Paul Stewart pstewart at nexicomgroup.net
Thu Jun 11 08:55:06 CDT 2009


Our experience with them was at least one major (longer than an hour)
outages PER MONTH and many of those times they were black holing our
routes in their network which was the most damaging aspect.  The outages
were one thing but when our routes still somehow managed to get
advertised in their network (even though our BGP session was down) that
really created issues.  I have heard from some nearby folks who still
have service that it's gotten better, but we are also in the "regional
offering" when it comes to IP Transit and have sold connections to many
former Cogent customers who were fed up and left.

I have found with Cogent that you will get a LOT of varying opinions on
them - there are several other players (at least in our market) that are
priced very similar now and have a better history behind them.....

The specific de-peering issues never effected us much due to enough
diversity in our upstreams and a fair amount of direct/public peering...

Thanks,

Paul



-----Original Message-----
From: Justin Shore [mailto:justin at justinshore.com] 
Sent: Thursday, June 11, 2009 9:47 AM
To: NANOG
Subject: Cogent input

I'm in search of some information about Cogent, it's past, present and 
future.  I've heard bits and pieces about Cogent's past over the years 
but by no means have I actively been keeping up.

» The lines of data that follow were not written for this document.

-- ==== Sys2Proof/Machine/Peers.lean ====
section
/-!
DEFINITION. The Peer Table (chapter 2, sections 2.3 to 2.6): storing a delivered STATUS, a delivered FOG, ageing, the
phase-split check, and the meanings of the three ageing rows.
-/
namespace Sys2Proof.Machine

/-- The entry of an address, if the table holds one (R23). -/
def entryAt (peers : List PeerEntry) (a : Nat) : Option PeerEntry := peers.find? fun e => decide (e.address = a)

/-- The table with the entry of one address rewritten. -/
def updateEntry (peers : List PeerEntry) (a : Nat) (g : PeerEntry → PeerEntry) : List PeerEntry :=
  peers.map fun e => if e.address = a then g e else e

/-- An entry put at the position that keeps ascending address order (R23, R25). -/
def insertEntry (x : PeerEntry) : List PeerEntry → List PeerEntry
  | [] => [x]
  | e :: rest => if x.address < e.address then x :: e :: rest else e :: insertEntry x rest

/-- A stored demand record: an amount above 4000 is stored as 4000 (R24). -/
def storedDemand (d : Demand) : Demand := { d with amount := min 4000 d.amount }

/-- An entry with every field marked as set from the frame replaced by the frame's, clamped by R24, the age 0 and the freshness
FRESH (R25, R26, R27). -/
def PeerEntry.store (e : PeerEntry) (c : StatusContent) : PeerEntry :=
  { e with
    period := c.period
    lastSequence := c.sequence
    age := 0
    stale := false
    phase := c.phase
    fog := c.fog
    flood := c.flood
    degraded := c.degraded
    cap := c.cap.map (min 1000)
    radiant := c.radiant.map (min 4000)
    offer := min 6000 c.offer
    offerDoubt := c.offerDoubt
    demands := c.demands.map storedDemand }

/-- A complete rewrite by a STATUS carrying FIRST (R26). -/
def PeerEntry.rewrite (e : PeerEntry) (c : StatusContent) : PeerEntry :=
  { e.store c with gapCount := 0, splitCounter := 0, lastCueSerial := none }

/-- A new publication: the gap count grows by (s − l − 1) mod 16, saturating at 255 (R27). -/
def PeerEntry.publish (e : PeerEntry) (c : StatusContent) : PeerEntry :=
  { e.store c with
    gapCount := min 255 (e.gapCount + (((c.sequence : Int) - (e.lastSequence : Int) - 1) % 16).toNat) }

/-- A new entry (R25). -/
def newEntry (a : Nat) (c : StatusContent) : PeerEntry := (PeerEntry.blank a).store c

/-- The table after a STATUS that passes R24 is delivered from address a (R25 to R27), where it is stored. -/
def peersAfterStatus (peers : List PeerEntry) (a : Nat) (c : StatusContent) : List PeerEntry :=
  match entryAt peers a with
  | none => if peers.length < 31 then insertEntry (newEntry a c) peers else peers
  | some e =>
    if c.first then updateEntry peers a fun e => e.rewrite c
    else if c.sequence = e.lastSequence then peers
    else updateEntry peers a fun e => e.publish c

/-- Whether a STATUS from address a finds no entry and no room (R25). -/
def statusOverflows (peers : List PeerEntry) (a : Nat) : Bool :=
  (entryAt peers a).isNone && decide (31 ≤ peers.length)

/-- A STATUS delivered to the Peer Table (R24 to R27): a phase code of 5, 6 or 7 discards it; a full table raises PEER_OVERFLOW;
and what changes is reported to Fog Guard (R31). -/
def State.deliverStatus (s : State) (f : Frame) : State :=
  match f.readStatus with
  | none => s
  | some c =>
    ((s.setPeers (peersAfterStatus s.peers f.sender.toNat c)).raiseIf (statusOverflows s.peers f.sender.toNat)
      .peerOverflow).reportPeers

/-- A FOG delivered to the Peer Table (R30, R52): FOG_ON sets FOG and FOG_OFF sets ACT in the sender's entry; any other value is
not delivered, and an address with no entry is ignored. -/
def State.deliverFog (s : State) (f : Frame) : State :=
  match f.readFog with
  | none => s
  | some on =>
    (s.setPeers (updateEntry s.peers f.sender.toNat fun e => { e with fog := if on then .fog else .act })).reportPeers

/-- The sender's period P in 10 ms steps (R28). -/
def PeerEntry.periodSteps (e : PeerEntry) : Nat := 25 * (e.period + 1)

/-- One ageing step of an entry: the age and the freshness set against it (R28). -/
def PeerEntry.aged (e : PeerEntry) : PeerEntry :=
  { e with
    age := min 65535 (e.age + 1)
    stale := decide (3 * e.periodSteps < min 65535 (e.age + 1)) }

/-- An entry whose age exceeds 8 × P is LOST (R29). -/
def PeerEntry.lost (e : PeerEntry) : Bool := decide (8 * e.periodSteps < e.age)

/-- The table after an ageing step: every entry aged, the LOST ones removed (R28, R29). -/
def agePeers (peers : List PeerEntry) : List PeerEntry := (peers.map PeerEntry.aged).filter fun e => !e.lost

/-- The ageing step of the node, with its report to Fog Guard (R31). -/
def State.agePeerTable (s : State) : State := (s.setPeers (agePeers s.peers)).reportPeers

/-- AGEING_STEP (R28, R29): the timer runs in LISTEN, RUN and MUTE. -/
def execAgeingStep (s : State) : Answer := takenIf s.operating s s.agePeerTable

/-- Whether the ageing step makes the entry of an address STALE. -/
def becomesStale (peers : List PeerEntry) (a : Nat) : Bool :=
  (entryAt peers a).any (fun e => !e.stale) && (entryAt (agePeers peers) a).any fun e => e.stale

/-- Whether the ageing step removes the entry of an address. -/
def becomesLost (peers : List PeerEntry) (a : Nat) : Bool := (entryAt peers a).isSome && (entryAt (agePeers peers) a).isNone

/-- ENTRY_STALE (R28): the ageing step at which the entry of the address becomes STALE. -/
def execEntryStale (a : Nat) (s : State) : Answer := takenIf (s.operating && becomesStale s.peers a) s s.agePeerTable

/-- ENTRY_LOST (R29): the ageing step at which the entry of the address is removed. -/
def execEntryLost (a : Nat) (s : State) : Answer := takenIf (s.operating && becomesLost s.peers a) s s.agePeerTable

/-- The split counter of an entry at a period expiry (R33). -/
def PeerEntry.splitStep (own : Phase) (e : PeerEntry) : PeerEntry :=
  { e with splitCounter := if !e.stale ∧ e.phase ≠ own then min 3 (e.splitCounter + 1) else 0 }

/-- Whether an entry's split counter advances from 2 to 3 at a period expiry (R33). -/
def splitReaches3 (own : Phase) (e : PeerEntry) : Bool :=
  decide (e.splitCounter = 2) && decide ((e.splitStep own).splitCounter = 3)

/-- The phase-split check (R33). -/
def State.checkSplit (s : State) : State :=
  (s.setPeers (s.peers.map (PeerEntry.splitStep s.light.phase))).raiseTimes .phaseSplit
    (s.peers.filter (splitReaches3 s.light.phase)).length

end Sys2Proof.Machine
end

I'm aware of some (regular?) depeering issues.  The NANOG archives have 
given me some additional insight into that (recurring?) problem.  The 
reasoning behind the depeering events is a bit fuzzy though.  I would be

interested in people's opinion on whether or not they should be consider

for upstream service based on this particular issue.  Are there any 
reasonable mitigation measures available to Cogent downstreams if 
(when?) Cogent were to be depeered again?  My understanding is that at 
least on previous depeering occasion, the depeering partner simply 
null-routed all prefixes being received via Cogent, creating a blackhole

essentially.  I also recall reading that this meant that prefixes being 
advertised and received by the depeering partner from other peers would 
still end up in the blackhole.  The only solution I would see to this 
problem would be to shut down the BGP session with Cogent and rely on a 
2nd upstream.  Are there any other possible steps for mitigation in a 
depeering event?

I also know that their bandwidth is extremely cheap.  This of course 
creates an issue for technical folks when trying to justify other 
upstream options that cost significantly more but also don't have a 
damaging history of getting depeered.

Does Cogent still have an issue with depeering?  Are there any 
reasonable mitigation measures or should a downstream customer do any 
thing in particular to ready themselves for a depeering event?  Does 
their low cost outweigh the risks?  What are the specific risks?